Causal Contrast of Interest

Trial protocol specifications also include the causal contrasts of interest. When describing feasible treatment strategies, we noted that classical IV analyses are generally restricted to the study of time-fixed or point interventions. Thus, examples of causal contrasts studied in IV applications include contrasting the initiation of certain medications [26, 29, 32] or contrasting the receipt of one-time medical procedures such as vaccination or surgery [10, 53, 54]. In the latter case, this can be conceived as the per-protocol effect in a trial assigning these point interventions. In the former case when the treatment strategies of interest are sustained treatment strategies, the IV analysis will only be appropriate for studying causal contrasts of initiating the treatment strategies, while other methods could be used to also study causal contrasts of initiating and adhering to sustained treatment strategies.

Conclusions

Hernán and Robins [1••] argued that even when emulating an ideal trial is not feasible, the target trial approach is nonetheless useful as it “allows us to systematically articulate the tradeoffs that we are willing to accept.” Putting classical IV methods in this context indeed illuminates tradeoffs that are unavoidable, such as only considering time-fixed treatment strategies [2]. It also puts in context the tradeoffs we may offset in future study designs or explore via sensitivity analyses [21, 23•, 42, 44]. Finally, it provides a framework for scientific discourse regarding IV and non-IV results emulating potentially different trials with potentially different tradeoffs [20, 55].

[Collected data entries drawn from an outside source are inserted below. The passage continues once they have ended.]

/-- The mute (R83, R88, R89, R116): the flag and the count, the engine in WAIT_IDLE, or LOST as it was (log 17), the notice
back in its slot without a failure, and both runs of the wire started at the mute (log 11); a third mute within 256 epochs
is permanent, with LISTENER and an empty queue; a release needs IDLE and 200 µs of recessive wire since the mute or a later
entry to RUN, as far as the commands report the wire (log 11, log 42). Every block that the clause does not list as touched
stays as `Kept` says. -/
def Obligations.DriverMuted : Prop :=
  ∀ (s : State) (t : Nat) (r : TxReg),
    let n := s.momentOf t
    let engine : Engine := if s.bus.engine = .lost then .lost else .waitIdle
    (s.driverEnabled = true → s.bus.muteAges.length < 2 →
      Ends (.driverMute t) s fun s' =>
        s'.bus.mute = .muted ∧ s'.bus.muteAges = s.bus.muteAges ++ [0] ∧ s'.port.flags.getLsbD 4 = true ∧
        s'.bus.muteCount = (if s.bus.muteCount = 255 then 255 else s.bus.muteCount + 1) ∧ s'.bus.engine = engine ∧
        s'.bus.idleCount = 0 ∧ s'.bus.reg = none ∧ s'.bus.runFrom = some n ∧ s'.bus.recessiveFrom = some n ∧
        s'.bus.muteFrom = some n ∧
        (s.bus.reg = some r → r.kind.plain = true → s'.bus.q.get r.kind = s.slotAfterReturn r r.notice) ∧
        s'.lag.counts = s.lag.counts ∧ Kept [.bus] s s') ∧
    (s.driverEnabled = true → 2 ≤ s.bus.muteAges.length →
      (s.grp.membership = .member ∨ s.grp.membership = .joining ∨ s.grp.membership = .listening ∨
        s.grp.membership = .refused) →
      Ends (.driverMute t) s fun s' =>
        s'.bus.mute = .permanent ∧ s'.grp.membership = .listener ∧ (∀ k, s'.bus.q.get k = none) ∧ s'.bus.reg = none ∧
        s'.bus.muteAges = s.bus.muteAges ∧ s'.bus.engine = engine ∧ s'.port.flags.getLsbD 4 = true ∧
        s'.port.flags.getLsbD 0 = true ∧ s'.grp.listenEnd = none ∧ s'.grp.epoch = s.grp.epoch ∧
        s'.ctl = { s.ctl with departure := s'.ctl.departure } ∧ Kept [.bus, .grp, .ctl] s s') ∧
    (s.driverEnabled = true → 2 ≤ s.bus.muteAges.length → s.grp.membership = .alone →
      Ends (.driverMute t) s fun s' =>
        s'.bus.mute = .permanent ∧ s'.grp.membership = .alone ∧ (∀ k, s'.bus.q.get k = none) ∧ s'.bus.reg = none ∧
        s'.bus.engine = engine ∧ s'.port.flags.getLsbD 4 = true ∧ s'.ctl = { s.ctl with departure := s'.ctl.departure } ∧
        Kept [.bus, .ctl] s s') ∧
    (s.driverEnabled = false → Gives (.driverMute t) s { s with now := n }) ∧
    ((s.ctl.st = .run ∨ s.ctl.st = .standby) → s.bus.mute = .muted → s.bus.engine = .idle →
      passed s.bus.recessiveFrom 200000 n = true → passed s.bus.muteFrom 200000 n = true →
      Gives (.muteRelease t) s { s with now := n, bus := { s.bus with mute := .enabled } })

/-- The bus lost and recovered (R85, R90, R94, R115): after 200 µs of dominant wire the engine is LOST, the queue empty, and
a station in the group is ALONE with an empty table; in a decode window the loss ends the window and the receiver goes off
again (R149); after 200 µs of recessive wire the engine is IDLE and the membership takes its return state, with a new listen
window in LISTENING; a membership other than ALONE stays (log 31). Both runs are the earliest that the reported wire allows
(log 11). Every block that the clause does not list as touched stays as `Kept` says. -/
def Obligations.BusLostAndRecovered : Prop :=
  ∀ (s : State) (t a : Nat),
    ((s.bus.engine = .waitIdle ∨ s.bus.engine = .receiving) →
      passed s.bus.runFrom 200000 (s.momentOf t) = true → s.inDecodeWindow = false →
      Ends (.busLost t) s fun s' =>
        s'.bus.engine = .lost ∧ (∀ k, s'.bus.q.get k = none) ∧ s'.port.flags.getLsbD 3 = true ∧
        s'.grp.membership = (if s.grp.membership = .outside then .outside else .alone) ∧
        (s.grp.membership ≠ .outside → s.grp.membership ≠ .alone →
          s'.grp.peers = [] ∧ s'.grp.listenEnd = none ∧ s'.grp.ownWindowEnd = none ∧ s'.grp.ownInUse = none ∧
          s'.grp.ownPend = none ∧ s'.port.flags.getLsbD 0 = true) ∧
        s'.bus.reg.map TxReg.fixed = s.bus.reg.map TxReg.fixed ∧ s'.grp.epoch = s.grp.epoch ∧
        s'.ctl = { s.ctl with departure := s'.ctl.departure } ∧ Kept [.bus, .grp, .ctl] s s') ∧
    (s.ctl.st = .sleep → s.ctl.det = .window a → s.grp.membership = .outside →
      (s.bus.engine = .waitIdle ∨ s.bus.engine = .receiving) → passed s.bus.runFrom 200000 (s.momentOf t) = true →
      Ends (.busLost t) s fun s' =>
        s'.ctl.det = (if s.cfg.followWake || s.ctl.forcedListen then .waiting else .off) ∧ s'.bus.engine = .off ∧
        s'.ctl.sleepFails = s.ctl.sleepFails ∧ s'.ctl.st = .sleep ∧ s'.port.flags.getLsbD 3 = true ∧
        s'.grp.membership = .outside ∧ (∀ k, s'.bus.q.get k = none) ∧ s'.lag.counts = s.lag.counts ∧
        Kept [.bus, .ctl] s s') ∧
    (s.bus.engine = .lost → passed s.bus.recessiveFrom 200000 (s.momentOf t) = true →
      Ends (.busRecovered t) s fun s' =>
        s'.bus.engine = .idle ∧ s'.bus.idleCount = 9 ∧
        s'.grp.membership = (if s.grp.membership = .alone then
          (if s.grp.dupLatch then .duplicate else if s.bus.mute = .permanent then .listener else .listening)
          else s.grp.membership) ∧
        (s.grp.membership = .alone → s.grp.dupLatch = false → s.bus.mute ≠ .permanent →
          s'.grp.listenEnd = some (s.momentOf t + 64000000)) ∧
        s'.grp.epoch = s.grp.epoch ∧ s'.ctl = { s.ctl with departure := s'.ctl.departure } ∧
        Kept [.bus, .grp, .ctl] s s')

In sum, restricting oneself to conducting IV analyses in the appropriate class of target trials already rules out a number of biases and concerns. From there, it is up to the investigators to diligently weigh remaining tradeoffs in formulating a suitable target trial and—if they decide to pursue an IV approach for emulating that trial—to then conduct an appropriate analysis, understand the robustness of the conclusions from the analysis, and triangulate the results as feasible.